Work order:
Repeat the lines below exactly as written, please, from the line with "suspended := (s.suspendChanges.head?.join).getD" to the line with "let w := s.readWord va", both lines included, and no others.
--------
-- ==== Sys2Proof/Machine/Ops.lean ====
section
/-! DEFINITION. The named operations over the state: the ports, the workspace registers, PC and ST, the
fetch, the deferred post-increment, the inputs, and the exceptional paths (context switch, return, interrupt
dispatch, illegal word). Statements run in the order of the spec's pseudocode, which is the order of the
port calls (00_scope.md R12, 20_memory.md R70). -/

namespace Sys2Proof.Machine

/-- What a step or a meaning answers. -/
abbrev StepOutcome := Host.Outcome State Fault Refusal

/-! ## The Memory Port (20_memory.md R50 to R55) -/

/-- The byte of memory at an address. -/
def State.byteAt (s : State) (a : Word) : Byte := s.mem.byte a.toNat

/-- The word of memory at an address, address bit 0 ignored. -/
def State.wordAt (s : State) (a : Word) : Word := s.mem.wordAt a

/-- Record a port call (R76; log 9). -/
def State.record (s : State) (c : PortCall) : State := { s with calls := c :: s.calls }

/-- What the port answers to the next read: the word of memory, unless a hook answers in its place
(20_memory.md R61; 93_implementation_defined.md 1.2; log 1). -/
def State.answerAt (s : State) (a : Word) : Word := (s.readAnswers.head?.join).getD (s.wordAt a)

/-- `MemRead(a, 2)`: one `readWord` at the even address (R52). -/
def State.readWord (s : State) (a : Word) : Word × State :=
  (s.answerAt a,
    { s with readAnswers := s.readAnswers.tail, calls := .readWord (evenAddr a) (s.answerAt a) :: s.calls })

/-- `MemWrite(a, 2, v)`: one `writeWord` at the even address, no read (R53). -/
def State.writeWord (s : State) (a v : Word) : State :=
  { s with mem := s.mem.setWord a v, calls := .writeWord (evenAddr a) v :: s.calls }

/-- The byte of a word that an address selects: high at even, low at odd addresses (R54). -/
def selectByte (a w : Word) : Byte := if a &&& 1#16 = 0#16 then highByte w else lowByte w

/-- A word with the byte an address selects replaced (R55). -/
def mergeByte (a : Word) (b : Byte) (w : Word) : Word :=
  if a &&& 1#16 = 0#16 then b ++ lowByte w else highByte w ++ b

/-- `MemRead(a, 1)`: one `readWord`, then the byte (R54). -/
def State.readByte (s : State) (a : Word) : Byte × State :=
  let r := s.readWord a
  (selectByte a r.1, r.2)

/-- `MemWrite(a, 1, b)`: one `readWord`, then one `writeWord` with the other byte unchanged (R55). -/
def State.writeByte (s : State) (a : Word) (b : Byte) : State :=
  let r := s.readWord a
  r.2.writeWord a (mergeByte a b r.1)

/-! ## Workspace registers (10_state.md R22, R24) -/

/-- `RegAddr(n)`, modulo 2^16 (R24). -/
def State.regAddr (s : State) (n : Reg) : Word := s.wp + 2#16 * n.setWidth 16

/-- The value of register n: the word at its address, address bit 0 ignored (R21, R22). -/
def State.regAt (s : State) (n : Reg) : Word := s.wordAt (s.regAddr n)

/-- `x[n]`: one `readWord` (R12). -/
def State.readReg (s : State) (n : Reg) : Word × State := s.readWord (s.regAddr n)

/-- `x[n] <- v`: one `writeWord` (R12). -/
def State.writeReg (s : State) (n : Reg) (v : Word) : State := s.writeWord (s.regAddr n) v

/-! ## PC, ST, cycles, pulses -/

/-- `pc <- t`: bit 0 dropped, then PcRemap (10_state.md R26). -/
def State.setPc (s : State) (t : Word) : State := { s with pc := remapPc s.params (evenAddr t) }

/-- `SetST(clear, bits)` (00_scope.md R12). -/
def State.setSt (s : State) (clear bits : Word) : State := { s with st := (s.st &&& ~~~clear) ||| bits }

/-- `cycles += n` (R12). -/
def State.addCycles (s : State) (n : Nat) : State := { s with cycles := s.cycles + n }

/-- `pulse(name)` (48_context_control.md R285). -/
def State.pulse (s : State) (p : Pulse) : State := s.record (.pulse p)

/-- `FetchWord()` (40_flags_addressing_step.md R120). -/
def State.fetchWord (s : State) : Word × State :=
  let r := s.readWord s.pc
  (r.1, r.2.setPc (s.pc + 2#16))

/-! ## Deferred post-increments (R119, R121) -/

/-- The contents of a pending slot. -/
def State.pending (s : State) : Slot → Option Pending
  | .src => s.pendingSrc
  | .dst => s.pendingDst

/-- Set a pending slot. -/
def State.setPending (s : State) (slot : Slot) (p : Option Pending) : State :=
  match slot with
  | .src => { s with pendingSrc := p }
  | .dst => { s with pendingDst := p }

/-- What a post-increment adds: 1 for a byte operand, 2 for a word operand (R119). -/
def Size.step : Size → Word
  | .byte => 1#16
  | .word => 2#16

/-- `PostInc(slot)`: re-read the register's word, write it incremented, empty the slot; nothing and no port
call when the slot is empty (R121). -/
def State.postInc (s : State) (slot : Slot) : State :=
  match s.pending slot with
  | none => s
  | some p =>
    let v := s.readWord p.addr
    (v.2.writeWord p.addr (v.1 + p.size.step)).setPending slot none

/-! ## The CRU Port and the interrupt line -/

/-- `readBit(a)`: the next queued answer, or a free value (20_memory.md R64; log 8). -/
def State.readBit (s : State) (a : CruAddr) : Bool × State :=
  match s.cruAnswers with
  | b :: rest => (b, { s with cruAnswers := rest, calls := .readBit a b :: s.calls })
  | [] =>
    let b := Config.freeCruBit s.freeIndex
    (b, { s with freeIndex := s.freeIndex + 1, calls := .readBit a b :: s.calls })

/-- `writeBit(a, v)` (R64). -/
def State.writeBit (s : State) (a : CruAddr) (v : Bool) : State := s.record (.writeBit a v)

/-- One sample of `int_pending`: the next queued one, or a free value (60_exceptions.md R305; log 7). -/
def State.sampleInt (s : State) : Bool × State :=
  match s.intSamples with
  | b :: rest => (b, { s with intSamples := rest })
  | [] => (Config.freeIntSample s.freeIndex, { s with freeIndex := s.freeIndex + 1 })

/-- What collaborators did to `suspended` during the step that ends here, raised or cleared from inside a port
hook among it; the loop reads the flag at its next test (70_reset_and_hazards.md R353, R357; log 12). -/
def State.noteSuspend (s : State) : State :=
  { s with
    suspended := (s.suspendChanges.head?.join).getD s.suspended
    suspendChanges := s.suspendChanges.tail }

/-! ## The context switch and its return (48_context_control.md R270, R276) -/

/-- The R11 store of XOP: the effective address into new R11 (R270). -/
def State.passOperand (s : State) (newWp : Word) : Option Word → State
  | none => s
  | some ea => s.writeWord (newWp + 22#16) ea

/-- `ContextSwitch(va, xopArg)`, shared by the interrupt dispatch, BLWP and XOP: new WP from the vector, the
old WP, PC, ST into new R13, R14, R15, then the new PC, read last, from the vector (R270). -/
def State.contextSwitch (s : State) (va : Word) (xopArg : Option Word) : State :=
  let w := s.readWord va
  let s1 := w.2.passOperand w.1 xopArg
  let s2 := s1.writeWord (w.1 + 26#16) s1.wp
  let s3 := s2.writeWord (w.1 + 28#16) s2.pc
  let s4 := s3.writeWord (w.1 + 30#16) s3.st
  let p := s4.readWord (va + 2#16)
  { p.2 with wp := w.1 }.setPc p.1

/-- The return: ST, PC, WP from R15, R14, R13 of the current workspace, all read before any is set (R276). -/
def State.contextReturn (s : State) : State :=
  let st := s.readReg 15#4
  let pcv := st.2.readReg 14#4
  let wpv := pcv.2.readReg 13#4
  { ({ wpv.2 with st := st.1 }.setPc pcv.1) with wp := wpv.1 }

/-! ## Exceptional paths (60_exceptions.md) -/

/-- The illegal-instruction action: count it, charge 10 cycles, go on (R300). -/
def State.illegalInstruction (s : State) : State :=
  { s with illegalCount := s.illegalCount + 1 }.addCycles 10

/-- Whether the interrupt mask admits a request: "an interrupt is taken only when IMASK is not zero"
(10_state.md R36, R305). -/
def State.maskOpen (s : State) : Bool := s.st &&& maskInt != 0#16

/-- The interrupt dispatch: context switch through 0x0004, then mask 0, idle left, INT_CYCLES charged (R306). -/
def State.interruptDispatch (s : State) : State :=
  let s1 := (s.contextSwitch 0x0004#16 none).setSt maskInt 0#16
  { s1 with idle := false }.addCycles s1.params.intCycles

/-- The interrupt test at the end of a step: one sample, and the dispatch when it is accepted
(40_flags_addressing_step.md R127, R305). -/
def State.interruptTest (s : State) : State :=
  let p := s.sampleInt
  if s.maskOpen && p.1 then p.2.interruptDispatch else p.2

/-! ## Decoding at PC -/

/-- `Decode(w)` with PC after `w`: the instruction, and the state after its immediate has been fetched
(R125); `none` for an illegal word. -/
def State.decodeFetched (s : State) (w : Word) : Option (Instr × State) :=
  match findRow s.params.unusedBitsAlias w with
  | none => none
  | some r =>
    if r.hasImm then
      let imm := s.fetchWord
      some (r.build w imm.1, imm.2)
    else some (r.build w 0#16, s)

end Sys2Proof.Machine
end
--------
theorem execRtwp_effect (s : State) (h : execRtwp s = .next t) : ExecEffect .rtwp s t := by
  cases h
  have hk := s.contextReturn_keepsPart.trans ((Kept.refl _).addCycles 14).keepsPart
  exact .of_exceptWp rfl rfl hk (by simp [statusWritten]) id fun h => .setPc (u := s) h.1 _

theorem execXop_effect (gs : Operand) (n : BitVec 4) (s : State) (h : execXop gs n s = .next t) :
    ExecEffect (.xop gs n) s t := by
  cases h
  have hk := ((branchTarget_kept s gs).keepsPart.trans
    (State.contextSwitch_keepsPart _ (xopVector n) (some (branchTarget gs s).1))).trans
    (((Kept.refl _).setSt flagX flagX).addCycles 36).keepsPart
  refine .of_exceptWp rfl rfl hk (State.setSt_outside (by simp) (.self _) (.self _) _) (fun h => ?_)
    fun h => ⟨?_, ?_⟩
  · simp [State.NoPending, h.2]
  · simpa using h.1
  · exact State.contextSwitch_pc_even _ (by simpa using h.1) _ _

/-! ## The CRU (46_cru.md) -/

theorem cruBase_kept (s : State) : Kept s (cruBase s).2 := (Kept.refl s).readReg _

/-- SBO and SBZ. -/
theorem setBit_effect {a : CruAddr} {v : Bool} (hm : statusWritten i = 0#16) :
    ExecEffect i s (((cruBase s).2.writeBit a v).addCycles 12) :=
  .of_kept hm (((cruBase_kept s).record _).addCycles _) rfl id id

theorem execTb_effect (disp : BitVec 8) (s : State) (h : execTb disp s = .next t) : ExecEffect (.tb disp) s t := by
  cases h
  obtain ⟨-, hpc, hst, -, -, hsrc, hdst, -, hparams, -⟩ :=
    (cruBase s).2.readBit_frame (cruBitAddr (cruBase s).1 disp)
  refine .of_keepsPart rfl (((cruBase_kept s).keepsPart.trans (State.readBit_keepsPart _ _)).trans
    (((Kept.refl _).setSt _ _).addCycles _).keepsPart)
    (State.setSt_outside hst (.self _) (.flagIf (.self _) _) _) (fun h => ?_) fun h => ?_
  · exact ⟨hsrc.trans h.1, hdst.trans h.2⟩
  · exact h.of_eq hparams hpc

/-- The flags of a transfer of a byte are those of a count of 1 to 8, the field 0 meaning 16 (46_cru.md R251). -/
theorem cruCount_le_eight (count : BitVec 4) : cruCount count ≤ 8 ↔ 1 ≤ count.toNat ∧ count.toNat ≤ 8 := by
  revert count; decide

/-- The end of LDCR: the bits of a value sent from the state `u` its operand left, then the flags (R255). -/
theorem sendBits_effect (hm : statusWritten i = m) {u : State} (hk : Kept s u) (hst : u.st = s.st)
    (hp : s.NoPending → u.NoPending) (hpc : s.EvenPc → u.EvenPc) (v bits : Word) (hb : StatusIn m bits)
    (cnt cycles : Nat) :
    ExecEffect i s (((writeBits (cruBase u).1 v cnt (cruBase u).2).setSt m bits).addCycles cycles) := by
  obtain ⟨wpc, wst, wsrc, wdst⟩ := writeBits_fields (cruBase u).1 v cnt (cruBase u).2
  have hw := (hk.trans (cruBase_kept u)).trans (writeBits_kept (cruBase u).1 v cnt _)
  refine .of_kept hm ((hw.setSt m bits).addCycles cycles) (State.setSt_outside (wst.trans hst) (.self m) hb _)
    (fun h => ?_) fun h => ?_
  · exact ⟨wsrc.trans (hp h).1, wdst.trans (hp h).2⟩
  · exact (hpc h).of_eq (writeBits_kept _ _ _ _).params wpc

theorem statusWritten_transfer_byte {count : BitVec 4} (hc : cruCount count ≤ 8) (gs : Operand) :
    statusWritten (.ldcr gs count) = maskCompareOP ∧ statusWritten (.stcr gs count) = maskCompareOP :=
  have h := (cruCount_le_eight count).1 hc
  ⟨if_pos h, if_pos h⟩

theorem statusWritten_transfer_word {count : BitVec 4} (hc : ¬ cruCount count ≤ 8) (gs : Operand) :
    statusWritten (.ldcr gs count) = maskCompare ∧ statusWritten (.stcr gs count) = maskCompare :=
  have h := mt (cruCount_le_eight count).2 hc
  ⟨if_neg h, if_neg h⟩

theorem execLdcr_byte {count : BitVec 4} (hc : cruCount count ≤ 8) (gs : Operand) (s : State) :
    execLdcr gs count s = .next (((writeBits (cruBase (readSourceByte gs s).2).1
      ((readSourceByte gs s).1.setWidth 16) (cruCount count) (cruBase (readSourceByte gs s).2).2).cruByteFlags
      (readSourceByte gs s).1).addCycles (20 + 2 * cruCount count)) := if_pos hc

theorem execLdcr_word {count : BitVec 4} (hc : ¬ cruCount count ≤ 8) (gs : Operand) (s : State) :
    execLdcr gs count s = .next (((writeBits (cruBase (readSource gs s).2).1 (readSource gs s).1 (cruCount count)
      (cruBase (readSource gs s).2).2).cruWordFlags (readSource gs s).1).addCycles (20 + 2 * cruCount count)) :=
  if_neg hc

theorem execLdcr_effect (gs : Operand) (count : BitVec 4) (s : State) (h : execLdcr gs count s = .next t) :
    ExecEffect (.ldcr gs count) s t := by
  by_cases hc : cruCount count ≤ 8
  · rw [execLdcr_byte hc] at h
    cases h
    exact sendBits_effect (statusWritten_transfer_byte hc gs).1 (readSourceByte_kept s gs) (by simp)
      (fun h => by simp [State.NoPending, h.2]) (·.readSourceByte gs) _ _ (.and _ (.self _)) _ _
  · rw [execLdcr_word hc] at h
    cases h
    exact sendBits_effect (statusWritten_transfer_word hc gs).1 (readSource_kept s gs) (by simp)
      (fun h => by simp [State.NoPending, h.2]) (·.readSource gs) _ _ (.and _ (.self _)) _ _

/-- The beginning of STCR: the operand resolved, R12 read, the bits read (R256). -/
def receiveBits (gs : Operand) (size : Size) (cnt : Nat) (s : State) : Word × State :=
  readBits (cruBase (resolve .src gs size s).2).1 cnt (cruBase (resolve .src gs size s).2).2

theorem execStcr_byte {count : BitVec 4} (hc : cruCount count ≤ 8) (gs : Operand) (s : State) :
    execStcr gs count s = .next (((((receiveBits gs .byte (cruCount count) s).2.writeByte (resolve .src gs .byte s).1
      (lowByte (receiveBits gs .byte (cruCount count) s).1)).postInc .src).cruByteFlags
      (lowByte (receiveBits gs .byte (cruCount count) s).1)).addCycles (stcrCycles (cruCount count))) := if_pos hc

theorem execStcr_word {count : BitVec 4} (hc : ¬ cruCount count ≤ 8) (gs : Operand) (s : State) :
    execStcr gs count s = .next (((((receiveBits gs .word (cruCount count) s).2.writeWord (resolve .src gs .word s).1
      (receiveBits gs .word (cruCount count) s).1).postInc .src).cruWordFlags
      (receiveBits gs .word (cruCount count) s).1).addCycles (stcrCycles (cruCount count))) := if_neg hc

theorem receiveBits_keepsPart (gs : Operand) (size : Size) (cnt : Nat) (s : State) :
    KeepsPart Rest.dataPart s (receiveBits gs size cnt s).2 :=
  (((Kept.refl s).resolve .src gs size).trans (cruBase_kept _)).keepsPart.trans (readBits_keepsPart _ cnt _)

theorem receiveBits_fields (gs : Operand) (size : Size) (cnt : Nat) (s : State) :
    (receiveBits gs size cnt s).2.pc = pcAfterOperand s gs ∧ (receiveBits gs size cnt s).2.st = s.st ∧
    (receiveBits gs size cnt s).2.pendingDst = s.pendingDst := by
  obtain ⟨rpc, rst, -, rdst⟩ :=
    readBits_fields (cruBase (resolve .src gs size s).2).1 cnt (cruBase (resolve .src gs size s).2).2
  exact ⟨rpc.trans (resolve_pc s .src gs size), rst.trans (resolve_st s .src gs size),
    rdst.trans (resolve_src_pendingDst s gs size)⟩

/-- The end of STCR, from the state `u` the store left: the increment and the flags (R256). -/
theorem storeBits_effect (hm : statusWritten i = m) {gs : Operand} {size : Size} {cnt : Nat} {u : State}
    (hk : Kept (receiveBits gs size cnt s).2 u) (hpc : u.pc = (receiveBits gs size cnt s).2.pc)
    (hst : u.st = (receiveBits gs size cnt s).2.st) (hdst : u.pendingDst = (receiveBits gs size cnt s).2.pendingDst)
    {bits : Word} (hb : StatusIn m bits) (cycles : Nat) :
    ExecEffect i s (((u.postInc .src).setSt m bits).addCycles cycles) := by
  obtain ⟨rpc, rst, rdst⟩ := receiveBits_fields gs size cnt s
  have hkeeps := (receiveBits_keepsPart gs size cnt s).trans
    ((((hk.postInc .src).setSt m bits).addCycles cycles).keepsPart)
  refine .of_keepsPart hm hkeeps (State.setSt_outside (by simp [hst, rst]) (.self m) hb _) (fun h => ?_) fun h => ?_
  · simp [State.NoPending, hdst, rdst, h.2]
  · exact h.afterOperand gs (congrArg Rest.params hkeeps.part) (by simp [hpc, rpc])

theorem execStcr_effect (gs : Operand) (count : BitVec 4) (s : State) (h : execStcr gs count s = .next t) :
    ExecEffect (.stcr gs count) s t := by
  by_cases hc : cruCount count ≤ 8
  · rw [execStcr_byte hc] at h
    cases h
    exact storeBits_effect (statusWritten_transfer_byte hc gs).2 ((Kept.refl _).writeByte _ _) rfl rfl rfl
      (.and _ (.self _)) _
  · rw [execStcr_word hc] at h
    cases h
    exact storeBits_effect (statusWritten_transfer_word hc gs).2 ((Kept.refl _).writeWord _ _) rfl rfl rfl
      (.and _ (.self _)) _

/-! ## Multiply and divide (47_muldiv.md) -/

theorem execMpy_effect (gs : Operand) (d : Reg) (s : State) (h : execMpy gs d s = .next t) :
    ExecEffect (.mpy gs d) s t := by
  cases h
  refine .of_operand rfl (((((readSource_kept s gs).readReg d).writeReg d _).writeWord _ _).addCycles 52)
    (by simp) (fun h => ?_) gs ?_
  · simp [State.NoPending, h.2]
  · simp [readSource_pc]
--------
Response for this exercise:
    suspended := (s.suspendChanges.head?.join).getD s.suspended
    suspendChanges := s.suspendChanges.tail }

/-! ## The context switch and its return (48_context_control.md R270, R276) -/

/-- The R11 store of XOP: the effective address into new R11 (R270). -/
def State.passOperand (s : State) (newWp : Word) : Option Word → State
  | none => s
  | some ea => s.writeWord (newWp + 22#16) ea

/-- `ContextSwitch(va, xopArg)`, shared by the interrupt dispatch, BLWP and XOP: new WP from the vector, the
old WP, PC, ST into new R13, R14, R15, then the new PC, read last, from the vector (R270). -/
def State.contextSwitch (s : State) (va : Word) (xopArg : Option Word) : State :=
  let w := s.readWord va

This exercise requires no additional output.